* WHAT YOU WILL DO *
Count the lines below that contain "pfmt". Give only the number.

*** Opening of EXCERPTED RECORDS ***

/-- The encoding of an instruction is legal; `inThr` in Thresher text. R194 is read to hold for the pair that vunzip writes, which
R216 names by vd alone: an odd vd is illegal (DEDUCED: assumption 84). -/
def encodingOk (i : Instr) (inThr : Bool) : Bool :=
  match i with
  | .add _ _ _ => true
  | .sub _ _ _ => true
  | .and _ _ _ => true
  | .or _ _ _ => true
  | .xor _ _ _ => true
  | .sll _ _ _ => true
  | .srl _ _ _ => true
  | .sra _ _ _ => true
  | .slt _ _ _ => true
  | .sltu _ _ _ => true
  | .mul _ _ _ => true
  | .mulh _ _ _ => true
  | .min _ _ _ => true
  | .max _ _ _ => true
  | .addi _ _ _ => true
  | .andi _ _ _ => true
  | .ori _ _ _ => true
  | .xori _ _ _ => true
  | .slti _ _ _ => true
  | .slli _ _ _ => true
  | .srli _ _ _ => true
  | .srai _ _ _ => true
  | .lui _ _ => true
  | .lhi _ _ => true
  | .auipc _ _ => true
  | .bEq _ _ _ => true
  | .bNe _ _ _ => true
  | .bLt _ _ _ => true
  | .bGe _ _ _ => true
  | .bLtu _ _ _ => true
  | .bGeu _ _ _ => true
  | .j _ => true
  | .jal _ => true
  | .jr _ _ => true
  | .loop aa len cnt => len != 0 && (aa == 0 || cnt == 0)
  | .loopm _ len _ sc => len != 0 && decide (sc.toNat < 8)
  | .loopmPass _ => true
  | .bfclr _ => true
  | .bfset _ field _ _ => decide (field.toNat ≤ 10)
  | .bfadd _ field _ _ => decide (field.toNat ≤ 10)
  | .bfget _ field _ => decide (field.toNat ≤ 10)
  | .bfmov _ _ => true
  | .twait mask sel n => n != 0 && sel != 3 && (if inThr then mask == 0 && sel == 2 else mask != 0 && (sel != 2 || mask == 1))
  | .slipw _ _ => !inThr
  | .ld _ fe sd scope ord zext size ad _ _ _ => memOrdOk scope ord sd && fe != 3 && decide (ord.toNat < 2) && !(zext == 1 && size == 3) && destOk ad
  | .st _ fe sd scope ord zext _ _ _ _ _ => memOrdOk scope ord sd && fe != 3 && (ord == 0 || ord == 2) && zext == 0
  | .ldf _ ad _ _ _ => destOk ad
  | .stf _ _ _ _ _ _ => true
  | .atom _ fe sd scope ord zext size ad _ _ _ op _ => memOrdOk scope ord sd && fe == 0 && zext == 0 && decide (2 ≤ size.toNat) && decide (op.toNat < 10) && destOk ad
  | .fence _ scope ord => decide (scope.toNat < 6) && ord != 0
  | .bara _ scope _ _ _ _ => decide (scope.toNat < 5)
  | .barw _ scope _ _ _ => decide (scope.toNat < 5)
  | .bars _ scope _ _ _ _ => decide (scope.toNat < 5)
  | .hgive _ _ _ _ => true
  | .htake _ ad _ _ => destOk ad
  | .hqry _ ad _ _ => destOk ad
  | .abc _ ad _ => isUniform ad
  | .abcReceive _ => true
  | .foot _ eng _ _ => decide (eng.toNat ≤ 4)
  | .csrr _ reg ad => destOk ad && sysregDefined reg
  | .csrw _ reg _ => sysregDefined reg
  | .bellr _ ad => destOk ad
  | .ttok _ n => n != 0
  | .tstart _ _ _ _ => true
  | .trap _ _ => true
  | .eret _ => true
  | .taskend _ _ => true
  | .qres _ ad _ _ => isLocal ad
  | .qtail _ _ _ => true
  | .qhead _ ad _ => isLocal ad
  | .ditem _ ad _ => isLocal ad
  | .dpush _ _ _ => true
  | .gclkr _ ad => isLocal ad
  | .bellw _ _ _ => true
  | .vadd _ ty rm _ _ _ _ _ => tyOk ty && (rm == 0 || (vtFloat ty && decide (rm.toNat < 6)))
  | .vsub _ ty rm _ _ _ _ _ => tyOk ty && (rm == 0 || (vtFloat ty && decide (rm.toNat < 6)))
  | .vmul _ ty rm _ _ _ _ _ => tyOk ty && (rm == 0 || (vtFloat ty && decide (rm.toNat < 6)))
  | .vmin _ ty _ _ _ _ _ => tyOk ty
  | .vmax _ ty _ _ _ _ _ => tyOk ty
  | .vmulh _ ty _ _ _ _ _ => tyOk ty
  | .vadds _ ty _ _ _ _ _ => tyOk ty
  | .vsubs _ ty _ _ _ _ _ => tyOk ty
  | .vfma _ ty rm _ _ _ _ _ _ => tyOk ty && (rm == 0 || (vtFloat ty && decide (rm.toNat < 6)))
  | .vfms _ ty rm _ _ _ _ _ _ => tyOk ty && (rm == 0 || (vtFloat ty && decide (rm.toNat < 6)))
  | .vfnma _ ty rm _ _ _ _ _ _ => tyOk ty && (rm == 0 || (vtFloat ty && decide (rm.toNat < 6)))
  | .vabs _ ty _ _ _ _ => tyOk ty
  | .vneg _ ty _ _ _ _ => tyOk ty
  | .vand _ ty _ _ _ _ _ => tyOk ty
  | .vor _ ty _ _ _ _ _ => tyOk ty
  | .vxor _ ty _ _ _ _ _ => tyOk ty
  | .vnot _ ty _ _ _ _ => tyOk ty
  | .vsll _ ty _ _ _ _ _ => tyOk ty
  | .vsrl _ ty _ _ _ _ _ => tyOk ty
  | .vsra _ ty _ _ _ _ _ => tyOk ty
  | .vcmp _ ty _ cond _ _ _ _ => tyOk ty && cond != 7 && !(cond == 6 && vtAnyInt ty)
  | .vsel _ ty _ _ _ _ => tyOk ty
  | .pand _ _ _ _ => true
  | .por _ _ _ _ => true
  | .pxor _ _ _ _ => true
  | .pnot _ _ _ => true
  | .pcnt _ ty ad _ => tyOk ty && isLocal ad
  | .vcvt _ ty rm _ aux vd va dty _ => tyOk ty && tyOk dty && cvtOk ty dty rm aux && cvtGroups ty dty vd va
  | .vred _ ty rm op _ _ _ seg => tyOk ty && op != 7 && (rm == 0 || (op == 0 && vtFloat ty && decide (rm.toNat < 6))) && decide (seg.toNat ≤ 10) && (seg == 0 || decide (2 ^ seg.toNat ≤ vtCount ty))
  | .vperm _ ty _ aux _ _ _ _ => tyOk ty && decide (aux.toNat < 2) && (aux == 0 || vtWidth ty == 8) && vtWidth ty != 4
  | .vdup _ ty _ _ _ _ => tyOk ty
  | .vzip _ ty vd _ _ => tyOk ty && vd.toNat % 2 == 0
  | .vunzip _ ty vd va => tyOk ty && va.toNat % 2 == 0 && vd.toNat % 2 == 0
  | .vgetx _ ty ad _ _ => tyOk ty && isLocal ad
  | .vld _ ty _ fe _ _ _ _ _ => tyOk ty && fe != 3
  | .vst _ ty fe _ _ _ _ _ => tyOk ty && fe != 3
  | .vldg _ ty _ _ _ _ _ vi => tyOk ty && vi.toNat % idxRegs ty == 0
  | .vsts _ ty _ _ _ _ vi => tyOk ty && vi.toNat % idxRegs ty == 0
  | .vqld _ ty rm _ _ _ _ _ _ => tyOk ty && decide (rm.toNat < 6)
  | .vqst _ ty imp _ _ _ _ _ _ vb => tyOk ty && (imp = 1 || vb = 0)
  | .vrcp _ ty _ _ _ _ => tyOk ty
  | .vrsqrt _ ty _ _ _ _ => tyOk ty
  | .vsqrt _ ty _ _ _ _ => tyOk ty
  | .vexp2 _ ty _ _ _ _ => tyOk ty
  | .vlog2 _ ty _ _ _ _ => tyOk ty
  | .vsinpi _ ty _ _ _ _ => tyOk ty
  | .vcospi _ ty _ _ _ _ => tyOk ty
  | .vtanh _ ty _ _ _ _ => tyOk ty
  | .vsigm _ ty _ _ _ _ => tyOk ty
  | .vgelu _ ty _ _ _ _ => tyOk ty
  | .vsilu _ ty _ _ _ _ => tyOk ty
  | .verf _ ty _ _ _ _ => tyOk ty
  | .mload _ _ fe _ pfmt _ _ _ _ _ => fe != 3 && decide (pfmt.toNat < 5)
  | .mloadFillComplete _ => true
  | .mflip _ _ => true
  | .mflipTakesEffect _ => true
  | .mdrop _ => true
  | .mstream _ _ fe _ _ pfmt _ _ _ _ _ _ _ => fe != 3 && decide (pfmt.toNat < 5)
  | .mstreamComplete _ => true
  | .mzero _ _ => true
  | .mwin _ _ _ => true
  | .mcopy _ _ _ => true
  | .madd _ _ _ => true
  | .mgetz _ _ _ _ ad _ => isLocal ad
  | .mdrain _ _ _ grad _ rm bf _ _ _ _ => decide (rm.toNat < 5) && !(grad = 1 && bf = 15)
  | .tileSignatureFormed _ => true
  | .msigr _ ad ab => (ad == 0 || isLocal ad) && (ab == 0 || isLocal ab)
  | .msync _ => true
  | .mcb _ fe _ _ _ _ => fe != 3
  | .mstat _ _ ad => isLocal ad
  | .mpert _ _ _ _ => true
  | .mpoff _ => true
  | .mpstep _ _ _ => true
  | .mpref _ fe _ _ _ _ _ => fe != 3
  | .mpsamp _ _ _ ad _ => isLocal ad
  | .rstat _ sel ad => isLocal ad && decide (sel.toNat < 10)
  | .rchk _ _ => true
  | .rmode _ _ => true
  | .rinj _ _ _ _ => true
  | .bcopy _ _ _ fe _ _ _ _ _ => fe != 3
  | .bcopyS _ _ _ fe _ _ _ _ _ ag => fe != 3 && decide (1 ≤ ag.toNat) && decide (ag.toNat ≤ 30)
  | .bfill _ _ _ _ _ _ _ => true
  | .bdedup _ _ _ _ _ _ _ => true
  | .bcow _ _ _ _ _ _ _ _ => true
  | .bcmp _ _ _ _ _ _ _ => true
  | .bwait _ ac ring _ _ => (ring == 0 || ac == 0)
  | .bacnt _ _ ad => isLocal ad
  | .bsync _ => true
  | .copyCompletion _ => true
  | .tcvt h rm fe _ _ _ _ _ _ _ => thrHeader h && fe != 3 && decide (rm.toNat < 5)
  | .tcvti h fe _ _ _ _ _ _ _ _ => thrHeader h && fe != 3
  | .tamax h fe _ _ _ _ _ _ _ => thrHeader h && fe != 3
  | .tsqze h fe _ _ _ _ _ _ => thrHeader h && fe != 3
  | .tsqzd h fe _ _ _ _ _ _ => thrHeader h && fe != 3
  | .ttr h fe _ _ _ _ _ _ => thrHeader h && fe != 3
  | .tbara h _ _ => thrHeader h
  | .tbarw h _ => thrHeader h
  | .tbars h _ _ => thrHeader h
  | .tld h _ _ _ _ => thrHeader h
  | .tst h _ _ _ _ => thrHeader h
  | .trd h reg _ => thrHeader h && decide (0x080 ≤ reg.toNat) && decide (reg.toNat ≤ 0x084)
  | .twr h reg _ => thrHeader h && decide (0x080 ≤ reg.toNat) && decide (reg.toNat ≤ 0x084)
  | .tsync h => thrHeader h
  | .cadd _ rm _ _ _ _ _ => decide (rm.toNat < 4)
  | .cmin _ _ _ _ _ _ => true
  | .cmax _ _ _ _ _ _ => true
  | .caxpy _ rm _ _ _ _ _ _ => decide (rm.toNat < 4)
  | .cscal _ rm _ _ _ _ => decide (rm.toNat < 4)
  | .binit _ scope ad _ _ _ => decide (scope.toNat < 5) && isLocal ad
  | .cbar _ ad _ _ _ => isLocal ad
  | .cbwait _ ad _ _ _ => isLocal ad
  | .barrierLinePoison _ => true
  | .atomicRequest _ => true
  | .registerResultLanding _ => true
  | .loadDataReturn _ => true
  | .pendingPush _ => true
  | .tokenTimeout _ => true
  | .feTimeout _ => true
  | .translationResolve _ _ => true
  | .translationAbort _ _ => true
  | .pageWalk _ _ => true
  | .tlbiAll _ _ => true
  | .tlbiPages _ _ _ _ => true
  | .aliasWriteback _ => true
  | .frEnable _ _ _ => true
  | .frDisable _ _ => true
  | .channelMigration _ _ _ => true
  | .slipwWrite _ => true
  | .cringHeadWrite _ => true
  | .reeveModeWrite _ => true
  | .wqEnable _ _ => true
  | .wqDisable _ _ => true
  | .wqTailWrite _ _ => true
  | .hostFetchadd _ _ _ => true
  | .stage0ItemGenerate _ => true
  | .instanceEnd _ => true
  | .pipelineStall _ => true
  | .partitionEnable _ => true
  | .partitionDisable _ => true
  | .resume _ _ => true
  | .abort _ _ => true
  | .run _ _ => true
  | .halt _ => true
  | .planeDiffBroadcast _ => true
  | .shadowPlaneLoad _ _ => true
  | .crier _ => true
  | .limitLower _ _ _ => true
  | .unannouncedClamp _ _ => true
  | .heartbeat _ => true
  | .round _ => true
  | .rparam _ => true
  | .peerSilenceTimeout _ => true
  | .silent _ => true
  | .join _ => true
  | .leave _ => true
  | .mootJoinCommand _ => true
  | .quotaExhausted _ => true
  | .rpcapWrite _ _ _ => true
  | .sensFailClear _ _ => true
  | .flitReceive _ _ => true
  | .linkDown _ => true
  | .routeWaitTimeout _ => true
  | .hostBarAccess _ => true
  | .hostCompletion _ _ => true
  | .startupStage _ _ => true
  | .controlPathError _ => true
  | .registerWrite _ _ => true
  | .linkUp _ _ => true
  | .reservedEncoding _ _ => true
  | .writeBackAcknowledged _ => true
  | .sensorFail _ _ => true
  | .restore _ _ => true
  | .pkgnum _ => true
  | .laneSpare _ _ => true
  | .replayTimeout _ => true
  | .linkOff _ => true
  | .stampedIssue => true
  | .poundCommit => true
  | .reeveMismatch => true
  | .reeveSampledCheck => true
  | .reeveForcedCheck => true
  | .transformCompletion => true
  | .faultRecord => true
  | .invalidationComplete => true
  | .strandLaunch => true
  | .sliceExpiry => true
  | .contextSwap => true
  | .planeDiffApply => true
  | .swapToken => true
  | .planeSwap => true
  | .ceilingEffective => true
  | .heartbeatSend => true
  | .roundSend => true
  | .roundTick => true
  | .roundMiss => true
  | .mootLeaveCommand => true
  | .quiesce => true
  | .reset => true
  | .powerOnReset => true
  | .powerFault => true
  | .bellTargetReached => true
  | .stage => true
  | .phase => !inThr
  | .nop => true
  | .endText => true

*** Close of EXCERPTED RECORDS ***

* WRITTEN SOLUTION *
2